### Exercise brief
Look below for the lines from the one with "if r.hint = 1 ∧ m.pushTo n r.hintPeer then" to the one with "if t.req.kind.isWrite then", and copy exactly those lines, both ends included.

### Record excerpts

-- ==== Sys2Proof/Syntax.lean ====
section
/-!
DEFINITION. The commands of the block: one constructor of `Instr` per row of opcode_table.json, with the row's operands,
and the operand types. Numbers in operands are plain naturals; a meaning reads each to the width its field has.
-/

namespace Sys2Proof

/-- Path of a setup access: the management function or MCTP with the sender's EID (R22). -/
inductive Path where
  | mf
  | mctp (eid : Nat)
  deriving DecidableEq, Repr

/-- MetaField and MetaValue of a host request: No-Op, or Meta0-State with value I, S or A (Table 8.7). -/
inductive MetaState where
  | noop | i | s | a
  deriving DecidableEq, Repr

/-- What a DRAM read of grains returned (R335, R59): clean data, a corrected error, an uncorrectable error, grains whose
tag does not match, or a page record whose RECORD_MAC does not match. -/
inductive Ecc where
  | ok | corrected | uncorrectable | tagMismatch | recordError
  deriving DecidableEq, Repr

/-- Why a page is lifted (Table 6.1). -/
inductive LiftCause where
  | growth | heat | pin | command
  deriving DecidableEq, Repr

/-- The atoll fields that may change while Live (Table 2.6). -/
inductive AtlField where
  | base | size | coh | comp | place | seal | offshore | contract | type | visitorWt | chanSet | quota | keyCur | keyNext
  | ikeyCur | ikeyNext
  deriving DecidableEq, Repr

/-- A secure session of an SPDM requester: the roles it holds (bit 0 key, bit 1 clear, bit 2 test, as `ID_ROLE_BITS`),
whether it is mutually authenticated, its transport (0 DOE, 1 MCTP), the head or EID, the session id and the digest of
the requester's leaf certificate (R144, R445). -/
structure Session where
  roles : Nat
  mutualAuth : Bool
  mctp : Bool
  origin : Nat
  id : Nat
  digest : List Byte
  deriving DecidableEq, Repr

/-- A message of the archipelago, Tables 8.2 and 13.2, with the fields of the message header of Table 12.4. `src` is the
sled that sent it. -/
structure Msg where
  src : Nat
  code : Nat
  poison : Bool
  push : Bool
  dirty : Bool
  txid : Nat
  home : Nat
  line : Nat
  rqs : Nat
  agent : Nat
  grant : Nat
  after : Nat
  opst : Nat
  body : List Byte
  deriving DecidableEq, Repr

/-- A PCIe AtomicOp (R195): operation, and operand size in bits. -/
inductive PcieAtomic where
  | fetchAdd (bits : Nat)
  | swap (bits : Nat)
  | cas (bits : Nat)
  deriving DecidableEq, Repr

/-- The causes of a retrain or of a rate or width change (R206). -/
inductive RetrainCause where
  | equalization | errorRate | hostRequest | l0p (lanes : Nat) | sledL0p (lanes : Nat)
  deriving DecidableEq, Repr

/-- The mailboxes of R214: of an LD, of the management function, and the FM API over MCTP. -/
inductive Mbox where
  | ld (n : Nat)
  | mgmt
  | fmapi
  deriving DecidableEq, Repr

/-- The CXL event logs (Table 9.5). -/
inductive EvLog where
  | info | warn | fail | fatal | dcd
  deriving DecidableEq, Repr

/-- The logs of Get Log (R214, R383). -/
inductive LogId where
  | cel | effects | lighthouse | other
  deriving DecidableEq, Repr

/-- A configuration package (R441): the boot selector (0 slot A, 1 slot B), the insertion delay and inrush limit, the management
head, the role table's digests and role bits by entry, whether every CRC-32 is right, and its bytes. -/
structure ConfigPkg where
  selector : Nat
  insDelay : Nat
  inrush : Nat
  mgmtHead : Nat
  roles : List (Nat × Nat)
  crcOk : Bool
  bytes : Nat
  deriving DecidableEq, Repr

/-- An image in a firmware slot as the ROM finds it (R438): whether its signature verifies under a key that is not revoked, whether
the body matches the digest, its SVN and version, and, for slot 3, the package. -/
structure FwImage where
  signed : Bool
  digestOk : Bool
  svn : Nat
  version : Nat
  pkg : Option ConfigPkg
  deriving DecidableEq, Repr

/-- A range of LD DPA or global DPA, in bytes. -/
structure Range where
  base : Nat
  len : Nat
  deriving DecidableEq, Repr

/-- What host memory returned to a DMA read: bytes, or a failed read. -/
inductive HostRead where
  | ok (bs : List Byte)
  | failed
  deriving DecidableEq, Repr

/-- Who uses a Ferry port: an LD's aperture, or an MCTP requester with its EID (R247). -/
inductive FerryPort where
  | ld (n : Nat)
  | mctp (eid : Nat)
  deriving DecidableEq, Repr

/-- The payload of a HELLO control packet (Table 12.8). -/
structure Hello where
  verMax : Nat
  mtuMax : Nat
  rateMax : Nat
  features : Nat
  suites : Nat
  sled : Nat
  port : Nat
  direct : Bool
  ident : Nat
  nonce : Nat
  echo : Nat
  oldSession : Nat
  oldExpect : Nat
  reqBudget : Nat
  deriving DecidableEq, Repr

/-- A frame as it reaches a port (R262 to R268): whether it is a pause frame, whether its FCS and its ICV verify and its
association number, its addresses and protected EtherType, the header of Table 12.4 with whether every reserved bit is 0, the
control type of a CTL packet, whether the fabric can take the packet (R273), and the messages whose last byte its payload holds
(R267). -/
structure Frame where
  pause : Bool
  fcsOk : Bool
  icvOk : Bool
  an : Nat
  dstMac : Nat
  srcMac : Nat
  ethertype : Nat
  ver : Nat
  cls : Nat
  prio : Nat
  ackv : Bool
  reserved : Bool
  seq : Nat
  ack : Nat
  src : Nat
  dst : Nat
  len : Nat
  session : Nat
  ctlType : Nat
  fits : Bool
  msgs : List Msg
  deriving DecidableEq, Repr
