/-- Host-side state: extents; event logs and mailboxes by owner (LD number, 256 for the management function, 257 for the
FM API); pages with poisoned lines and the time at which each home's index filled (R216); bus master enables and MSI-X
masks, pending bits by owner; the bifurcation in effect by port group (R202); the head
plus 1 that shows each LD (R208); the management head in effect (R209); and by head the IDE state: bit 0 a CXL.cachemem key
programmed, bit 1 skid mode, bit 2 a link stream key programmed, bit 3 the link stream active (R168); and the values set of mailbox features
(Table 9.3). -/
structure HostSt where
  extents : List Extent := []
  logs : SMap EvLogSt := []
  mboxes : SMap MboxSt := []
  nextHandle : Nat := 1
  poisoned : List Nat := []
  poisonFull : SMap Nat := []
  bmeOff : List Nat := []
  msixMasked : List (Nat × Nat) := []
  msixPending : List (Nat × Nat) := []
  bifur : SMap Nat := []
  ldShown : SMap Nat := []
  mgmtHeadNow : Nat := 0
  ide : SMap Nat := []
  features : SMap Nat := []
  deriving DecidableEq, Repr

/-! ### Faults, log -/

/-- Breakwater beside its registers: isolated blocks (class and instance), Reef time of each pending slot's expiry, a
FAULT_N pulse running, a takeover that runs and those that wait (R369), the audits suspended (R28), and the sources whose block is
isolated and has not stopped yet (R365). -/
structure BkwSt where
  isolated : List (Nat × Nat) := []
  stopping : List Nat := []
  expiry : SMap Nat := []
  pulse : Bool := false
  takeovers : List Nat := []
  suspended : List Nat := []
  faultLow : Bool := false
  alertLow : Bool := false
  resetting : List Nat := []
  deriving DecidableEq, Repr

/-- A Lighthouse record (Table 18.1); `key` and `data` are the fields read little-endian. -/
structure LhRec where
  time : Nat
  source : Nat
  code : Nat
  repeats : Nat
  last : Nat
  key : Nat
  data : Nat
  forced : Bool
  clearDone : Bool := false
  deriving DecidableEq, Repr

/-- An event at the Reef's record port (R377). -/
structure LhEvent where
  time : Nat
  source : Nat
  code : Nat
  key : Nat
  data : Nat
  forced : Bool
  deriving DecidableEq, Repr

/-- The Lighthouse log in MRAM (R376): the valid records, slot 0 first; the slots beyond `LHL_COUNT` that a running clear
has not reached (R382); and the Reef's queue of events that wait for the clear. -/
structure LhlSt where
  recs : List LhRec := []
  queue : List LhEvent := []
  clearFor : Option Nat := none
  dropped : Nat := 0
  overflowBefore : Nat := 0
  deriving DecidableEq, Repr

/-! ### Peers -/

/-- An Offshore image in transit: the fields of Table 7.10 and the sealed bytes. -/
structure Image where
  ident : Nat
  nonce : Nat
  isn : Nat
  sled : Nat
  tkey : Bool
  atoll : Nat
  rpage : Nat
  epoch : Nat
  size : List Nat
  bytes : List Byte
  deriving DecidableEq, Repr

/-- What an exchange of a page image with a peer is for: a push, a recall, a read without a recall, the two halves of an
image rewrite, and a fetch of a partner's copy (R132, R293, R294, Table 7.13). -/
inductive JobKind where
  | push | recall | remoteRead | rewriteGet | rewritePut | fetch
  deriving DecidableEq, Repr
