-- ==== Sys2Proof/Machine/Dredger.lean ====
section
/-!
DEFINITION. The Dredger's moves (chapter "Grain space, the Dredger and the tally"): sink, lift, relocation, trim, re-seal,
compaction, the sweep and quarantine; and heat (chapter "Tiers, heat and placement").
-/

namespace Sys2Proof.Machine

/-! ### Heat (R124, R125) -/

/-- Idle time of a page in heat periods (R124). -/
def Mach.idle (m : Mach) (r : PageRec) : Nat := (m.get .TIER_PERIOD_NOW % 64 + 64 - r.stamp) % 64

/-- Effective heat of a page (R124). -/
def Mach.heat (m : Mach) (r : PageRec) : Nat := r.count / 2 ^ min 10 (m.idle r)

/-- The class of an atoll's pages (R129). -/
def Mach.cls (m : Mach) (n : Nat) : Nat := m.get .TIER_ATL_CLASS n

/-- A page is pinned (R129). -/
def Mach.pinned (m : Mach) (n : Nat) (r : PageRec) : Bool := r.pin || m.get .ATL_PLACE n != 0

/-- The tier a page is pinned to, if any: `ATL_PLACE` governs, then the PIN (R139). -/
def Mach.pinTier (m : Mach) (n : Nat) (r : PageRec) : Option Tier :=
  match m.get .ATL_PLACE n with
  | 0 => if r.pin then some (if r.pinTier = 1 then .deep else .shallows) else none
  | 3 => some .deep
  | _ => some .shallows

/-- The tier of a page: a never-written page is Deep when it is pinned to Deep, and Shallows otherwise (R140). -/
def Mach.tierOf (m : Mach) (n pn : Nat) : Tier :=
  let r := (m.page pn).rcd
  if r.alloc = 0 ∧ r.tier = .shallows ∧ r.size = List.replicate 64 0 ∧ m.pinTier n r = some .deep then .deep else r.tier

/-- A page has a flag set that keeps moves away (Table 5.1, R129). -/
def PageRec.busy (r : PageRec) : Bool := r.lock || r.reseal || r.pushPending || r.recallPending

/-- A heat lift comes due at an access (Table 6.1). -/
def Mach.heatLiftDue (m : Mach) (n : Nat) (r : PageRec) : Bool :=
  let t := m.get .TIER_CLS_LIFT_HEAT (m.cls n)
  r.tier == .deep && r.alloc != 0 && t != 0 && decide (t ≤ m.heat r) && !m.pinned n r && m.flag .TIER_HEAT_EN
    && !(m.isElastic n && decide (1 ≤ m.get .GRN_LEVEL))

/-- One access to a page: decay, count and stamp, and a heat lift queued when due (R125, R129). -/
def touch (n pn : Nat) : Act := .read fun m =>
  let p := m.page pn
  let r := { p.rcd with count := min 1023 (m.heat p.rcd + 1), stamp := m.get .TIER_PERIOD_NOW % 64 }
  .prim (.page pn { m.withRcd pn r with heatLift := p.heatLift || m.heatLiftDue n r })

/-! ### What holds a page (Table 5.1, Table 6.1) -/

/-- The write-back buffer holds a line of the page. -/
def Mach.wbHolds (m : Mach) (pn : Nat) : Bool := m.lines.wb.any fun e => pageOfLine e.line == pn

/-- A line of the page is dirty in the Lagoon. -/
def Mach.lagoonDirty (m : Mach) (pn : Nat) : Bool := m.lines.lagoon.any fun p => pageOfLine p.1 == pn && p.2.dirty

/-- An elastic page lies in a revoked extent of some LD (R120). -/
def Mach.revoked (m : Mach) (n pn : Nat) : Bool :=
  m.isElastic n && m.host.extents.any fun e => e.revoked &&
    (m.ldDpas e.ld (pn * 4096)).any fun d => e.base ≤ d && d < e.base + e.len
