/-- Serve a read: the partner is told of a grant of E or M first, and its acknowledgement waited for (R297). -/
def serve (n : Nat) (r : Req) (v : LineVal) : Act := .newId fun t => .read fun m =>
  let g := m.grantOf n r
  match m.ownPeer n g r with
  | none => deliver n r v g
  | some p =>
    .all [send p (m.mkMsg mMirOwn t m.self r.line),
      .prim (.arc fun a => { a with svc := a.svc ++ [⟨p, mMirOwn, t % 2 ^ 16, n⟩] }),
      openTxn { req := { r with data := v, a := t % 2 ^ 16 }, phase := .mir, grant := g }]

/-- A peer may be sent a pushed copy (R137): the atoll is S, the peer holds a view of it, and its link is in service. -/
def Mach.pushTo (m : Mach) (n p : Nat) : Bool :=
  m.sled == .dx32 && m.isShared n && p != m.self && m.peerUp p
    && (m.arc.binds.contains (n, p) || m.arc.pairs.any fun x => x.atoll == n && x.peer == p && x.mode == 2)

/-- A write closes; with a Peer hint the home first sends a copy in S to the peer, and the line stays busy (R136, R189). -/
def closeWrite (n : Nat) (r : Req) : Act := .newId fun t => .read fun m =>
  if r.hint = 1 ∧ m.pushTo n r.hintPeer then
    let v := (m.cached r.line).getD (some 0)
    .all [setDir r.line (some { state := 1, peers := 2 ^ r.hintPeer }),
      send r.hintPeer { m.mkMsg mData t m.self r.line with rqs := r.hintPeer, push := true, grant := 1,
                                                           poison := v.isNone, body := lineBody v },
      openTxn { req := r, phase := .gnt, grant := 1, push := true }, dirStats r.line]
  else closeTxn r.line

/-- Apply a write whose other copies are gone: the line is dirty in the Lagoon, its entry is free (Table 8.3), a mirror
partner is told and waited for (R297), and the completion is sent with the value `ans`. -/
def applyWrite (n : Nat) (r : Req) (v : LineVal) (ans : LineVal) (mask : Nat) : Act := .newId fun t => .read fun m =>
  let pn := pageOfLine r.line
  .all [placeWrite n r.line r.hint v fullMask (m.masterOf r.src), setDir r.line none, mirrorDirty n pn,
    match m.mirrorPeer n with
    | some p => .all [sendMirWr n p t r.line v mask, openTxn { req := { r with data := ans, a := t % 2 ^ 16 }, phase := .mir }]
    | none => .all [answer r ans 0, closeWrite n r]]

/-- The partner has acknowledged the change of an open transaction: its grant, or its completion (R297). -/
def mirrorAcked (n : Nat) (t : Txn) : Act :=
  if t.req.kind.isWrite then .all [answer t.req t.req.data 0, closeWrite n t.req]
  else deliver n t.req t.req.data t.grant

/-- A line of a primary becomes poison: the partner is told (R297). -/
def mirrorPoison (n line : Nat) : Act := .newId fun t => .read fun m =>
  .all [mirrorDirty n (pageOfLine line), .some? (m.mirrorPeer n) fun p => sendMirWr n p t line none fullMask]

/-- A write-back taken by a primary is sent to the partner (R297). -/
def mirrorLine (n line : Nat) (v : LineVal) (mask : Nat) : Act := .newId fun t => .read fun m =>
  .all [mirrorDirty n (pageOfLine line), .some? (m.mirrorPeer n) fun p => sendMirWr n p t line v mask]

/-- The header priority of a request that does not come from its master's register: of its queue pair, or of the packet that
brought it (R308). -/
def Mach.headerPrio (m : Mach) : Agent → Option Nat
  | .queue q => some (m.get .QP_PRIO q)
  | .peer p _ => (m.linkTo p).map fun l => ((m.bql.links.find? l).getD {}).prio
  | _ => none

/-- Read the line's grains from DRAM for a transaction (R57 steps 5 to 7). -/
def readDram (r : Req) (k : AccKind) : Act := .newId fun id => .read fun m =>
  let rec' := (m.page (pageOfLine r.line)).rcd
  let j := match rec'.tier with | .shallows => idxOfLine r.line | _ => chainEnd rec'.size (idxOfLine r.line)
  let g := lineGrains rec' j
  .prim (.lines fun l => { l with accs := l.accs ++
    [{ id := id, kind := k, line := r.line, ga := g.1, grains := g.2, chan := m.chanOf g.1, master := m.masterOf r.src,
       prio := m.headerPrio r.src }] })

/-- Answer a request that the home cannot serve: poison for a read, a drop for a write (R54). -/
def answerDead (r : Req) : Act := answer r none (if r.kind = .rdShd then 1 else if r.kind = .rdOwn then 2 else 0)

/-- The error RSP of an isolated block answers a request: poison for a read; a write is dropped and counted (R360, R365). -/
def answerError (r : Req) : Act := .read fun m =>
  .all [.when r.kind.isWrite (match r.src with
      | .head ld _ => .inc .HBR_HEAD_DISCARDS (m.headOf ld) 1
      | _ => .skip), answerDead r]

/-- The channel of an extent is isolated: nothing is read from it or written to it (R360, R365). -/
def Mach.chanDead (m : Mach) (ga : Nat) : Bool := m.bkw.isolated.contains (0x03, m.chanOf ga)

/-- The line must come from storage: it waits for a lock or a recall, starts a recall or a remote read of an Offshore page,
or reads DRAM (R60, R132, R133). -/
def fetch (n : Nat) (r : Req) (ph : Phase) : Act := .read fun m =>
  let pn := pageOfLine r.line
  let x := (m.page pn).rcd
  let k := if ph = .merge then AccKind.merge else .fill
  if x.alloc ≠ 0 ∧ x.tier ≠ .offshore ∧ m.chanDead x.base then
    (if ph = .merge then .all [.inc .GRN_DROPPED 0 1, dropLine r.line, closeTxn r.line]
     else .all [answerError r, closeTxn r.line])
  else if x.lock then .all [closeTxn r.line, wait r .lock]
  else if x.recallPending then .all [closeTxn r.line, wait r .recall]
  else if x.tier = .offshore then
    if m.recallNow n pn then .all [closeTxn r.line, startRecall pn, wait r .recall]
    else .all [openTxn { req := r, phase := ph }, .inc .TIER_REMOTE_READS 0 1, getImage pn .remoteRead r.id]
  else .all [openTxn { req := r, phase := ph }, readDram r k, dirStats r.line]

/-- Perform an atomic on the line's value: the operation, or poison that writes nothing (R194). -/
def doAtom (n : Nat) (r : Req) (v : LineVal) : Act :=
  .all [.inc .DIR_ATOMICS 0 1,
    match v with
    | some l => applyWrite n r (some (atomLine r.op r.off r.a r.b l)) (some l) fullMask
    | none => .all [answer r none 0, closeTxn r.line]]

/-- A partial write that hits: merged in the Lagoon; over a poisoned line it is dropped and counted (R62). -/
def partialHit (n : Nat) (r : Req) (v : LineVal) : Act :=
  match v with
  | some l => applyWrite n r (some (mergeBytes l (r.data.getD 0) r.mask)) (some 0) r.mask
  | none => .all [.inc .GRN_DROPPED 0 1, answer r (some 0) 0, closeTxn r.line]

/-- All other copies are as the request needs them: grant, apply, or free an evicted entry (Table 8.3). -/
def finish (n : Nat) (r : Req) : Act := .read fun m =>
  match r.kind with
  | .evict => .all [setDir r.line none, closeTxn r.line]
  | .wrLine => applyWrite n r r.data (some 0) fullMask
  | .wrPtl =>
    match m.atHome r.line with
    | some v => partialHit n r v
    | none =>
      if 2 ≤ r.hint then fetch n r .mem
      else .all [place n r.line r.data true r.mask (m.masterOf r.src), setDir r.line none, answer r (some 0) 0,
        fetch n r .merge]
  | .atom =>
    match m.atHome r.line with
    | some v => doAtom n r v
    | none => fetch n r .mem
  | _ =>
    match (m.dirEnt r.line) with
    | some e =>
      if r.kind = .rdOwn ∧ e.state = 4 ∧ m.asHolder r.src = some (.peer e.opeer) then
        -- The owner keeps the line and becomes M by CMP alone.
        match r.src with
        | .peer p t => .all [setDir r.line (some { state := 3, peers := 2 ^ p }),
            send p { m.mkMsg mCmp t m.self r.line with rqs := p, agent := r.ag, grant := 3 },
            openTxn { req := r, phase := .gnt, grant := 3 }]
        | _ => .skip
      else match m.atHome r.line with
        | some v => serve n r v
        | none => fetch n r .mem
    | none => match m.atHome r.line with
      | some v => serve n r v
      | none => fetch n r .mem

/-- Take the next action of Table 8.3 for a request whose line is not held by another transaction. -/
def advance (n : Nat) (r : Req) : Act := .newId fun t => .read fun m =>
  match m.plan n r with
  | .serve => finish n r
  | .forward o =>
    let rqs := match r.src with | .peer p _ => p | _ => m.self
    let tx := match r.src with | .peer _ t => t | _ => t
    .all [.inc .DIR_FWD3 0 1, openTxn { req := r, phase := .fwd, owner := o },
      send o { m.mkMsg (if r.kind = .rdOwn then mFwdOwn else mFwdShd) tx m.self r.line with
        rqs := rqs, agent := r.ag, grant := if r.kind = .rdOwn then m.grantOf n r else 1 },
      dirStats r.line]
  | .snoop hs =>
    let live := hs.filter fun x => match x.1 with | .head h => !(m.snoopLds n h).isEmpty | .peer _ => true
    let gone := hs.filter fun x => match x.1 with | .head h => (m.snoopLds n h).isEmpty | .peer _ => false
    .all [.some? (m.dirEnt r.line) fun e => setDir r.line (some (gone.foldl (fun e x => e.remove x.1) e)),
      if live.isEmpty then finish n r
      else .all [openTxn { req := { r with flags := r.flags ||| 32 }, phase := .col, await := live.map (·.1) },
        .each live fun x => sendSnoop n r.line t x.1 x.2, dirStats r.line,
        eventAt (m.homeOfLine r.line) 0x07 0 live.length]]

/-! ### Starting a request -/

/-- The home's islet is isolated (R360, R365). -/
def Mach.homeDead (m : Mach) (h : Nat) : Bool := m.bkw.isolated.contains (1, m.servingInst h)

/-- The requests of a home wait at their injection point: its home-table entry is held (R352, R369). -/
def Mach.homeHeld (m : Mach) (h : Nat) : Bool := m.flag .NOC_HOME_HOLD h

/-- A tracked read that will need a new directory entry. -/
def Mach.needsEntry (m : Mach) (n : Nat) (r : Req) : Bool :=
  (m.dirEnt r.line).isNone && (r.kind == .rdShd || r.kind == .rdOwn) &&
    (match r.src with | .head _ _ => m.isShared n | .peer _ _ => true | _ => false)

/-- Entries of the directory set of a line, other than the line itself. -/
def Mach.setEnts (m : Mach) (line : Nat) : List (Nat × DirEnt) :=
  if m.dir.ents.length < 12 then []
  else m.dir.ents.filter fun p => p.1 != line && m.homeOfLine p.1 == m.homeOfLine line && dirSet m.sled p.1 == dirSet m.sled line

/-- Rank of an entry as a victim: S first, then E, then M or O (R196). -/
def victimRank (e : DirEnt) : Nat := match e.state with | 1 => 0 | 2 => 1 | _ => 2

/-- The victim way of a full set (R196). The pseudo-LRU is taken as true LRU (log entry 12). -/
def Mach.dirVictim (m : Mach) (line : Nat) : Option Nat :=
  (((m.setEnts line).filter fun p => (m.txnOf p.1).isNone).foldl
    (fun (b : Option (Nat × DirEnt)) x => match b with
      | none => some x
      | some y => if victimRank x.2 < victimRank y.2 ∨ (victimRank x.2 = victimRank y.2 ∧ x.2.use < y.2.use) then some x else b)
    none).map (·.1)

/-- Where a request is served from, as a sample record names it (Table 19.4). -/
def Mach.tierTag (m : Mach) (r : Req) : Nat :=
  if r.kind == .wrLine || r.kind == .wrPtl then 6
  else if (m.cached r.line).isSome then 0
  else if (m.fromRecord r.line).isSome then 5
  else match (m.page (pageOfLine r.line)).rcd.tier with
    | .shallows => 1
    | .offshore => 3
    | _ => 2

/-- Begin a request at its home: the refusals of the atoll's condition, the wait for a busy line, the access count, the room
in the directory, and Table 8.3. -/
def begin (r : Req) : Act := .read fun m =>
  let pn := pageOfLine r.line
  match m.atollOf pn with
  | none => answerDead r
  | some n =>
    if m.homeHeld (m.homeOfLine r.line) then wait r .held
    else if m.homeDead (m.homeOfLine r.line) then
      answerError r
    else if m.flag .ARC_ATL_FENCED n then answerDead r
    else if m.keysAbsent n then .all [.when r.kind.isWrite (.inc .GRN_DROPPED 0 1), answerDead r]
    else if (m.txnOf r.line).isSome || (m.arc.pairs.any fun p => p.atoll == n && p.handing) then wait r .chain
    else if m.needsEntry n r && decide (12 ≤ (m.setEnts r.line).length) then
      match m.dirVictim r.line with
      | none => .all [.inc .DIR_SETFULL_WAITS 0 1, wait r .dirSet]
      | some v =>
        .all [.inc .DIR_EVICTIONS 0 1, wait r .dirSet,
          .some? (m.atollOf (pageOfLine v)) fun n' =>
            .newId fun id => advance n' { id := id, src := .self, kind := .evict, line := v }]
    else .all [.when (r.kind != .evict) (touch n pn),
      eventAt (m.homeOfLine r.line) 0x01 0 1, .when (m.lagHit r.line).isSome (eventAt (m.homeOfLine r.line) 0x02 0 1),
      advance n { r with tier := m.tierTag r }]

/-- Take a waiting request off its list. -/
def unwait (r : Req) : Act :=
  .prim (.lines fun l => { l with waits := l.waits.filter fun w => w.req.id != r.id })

### Response below
  if r.hint = 1 ∧ m.pushTo n r.hintPeer then
    let v := (m.cached r.line).getD (some 0)
    .all [setDir r.line (some { state := 1, peers := 2 ^ r.hintPeer }),
      send r.hintPeer { m.mkMsg mData t m.self r.line with rqs := r.hintPeer, push := true, grant := 1,
                                                           poison := v.isNone, body := lineBody v },
      openTxn { req := r, phase := .gnt, grant := 1, push := true }, dirStats r.line]
  else closeTxn r.line

/-- Apply a write whose other copies are gone: the line is dirty in the Lagoon, its entry is free (Table 8.3), a mirror
partner is told and waited for (R297), and the completion is sent with the value `ans`. -/
def applyWrite (n : Nat) (r : Req) (v : LineVal) (ans : LineVal) (mask : Nat) : Act := .newId fun t => .read fun m =>
  let pn := pageOfLine r.line
  .all [placeWrite n r.line r.hint v fullMask (m.masterOf r.src), setDir r.line none, mirrorDirty n pn,
    match m.mirrorPeer n with
    | some p => .all [sendMirWr n p t r.line v mask, openTxn { req := { r with data := ans, a := t % 2 ^ 16 }, phase := .mir }]
    | none => .all [answer r ans 0, closeWrite n r]]

/-- The partner has acknowledged the change of an open transaction: its grant, or its completion (R297). -/
def mirrorAcked (n : Nat) (t : Txn) : Act :=
  if t.req.kind.isWrite then .all [answer t.req t.req.data 0, closeWrite n t.req]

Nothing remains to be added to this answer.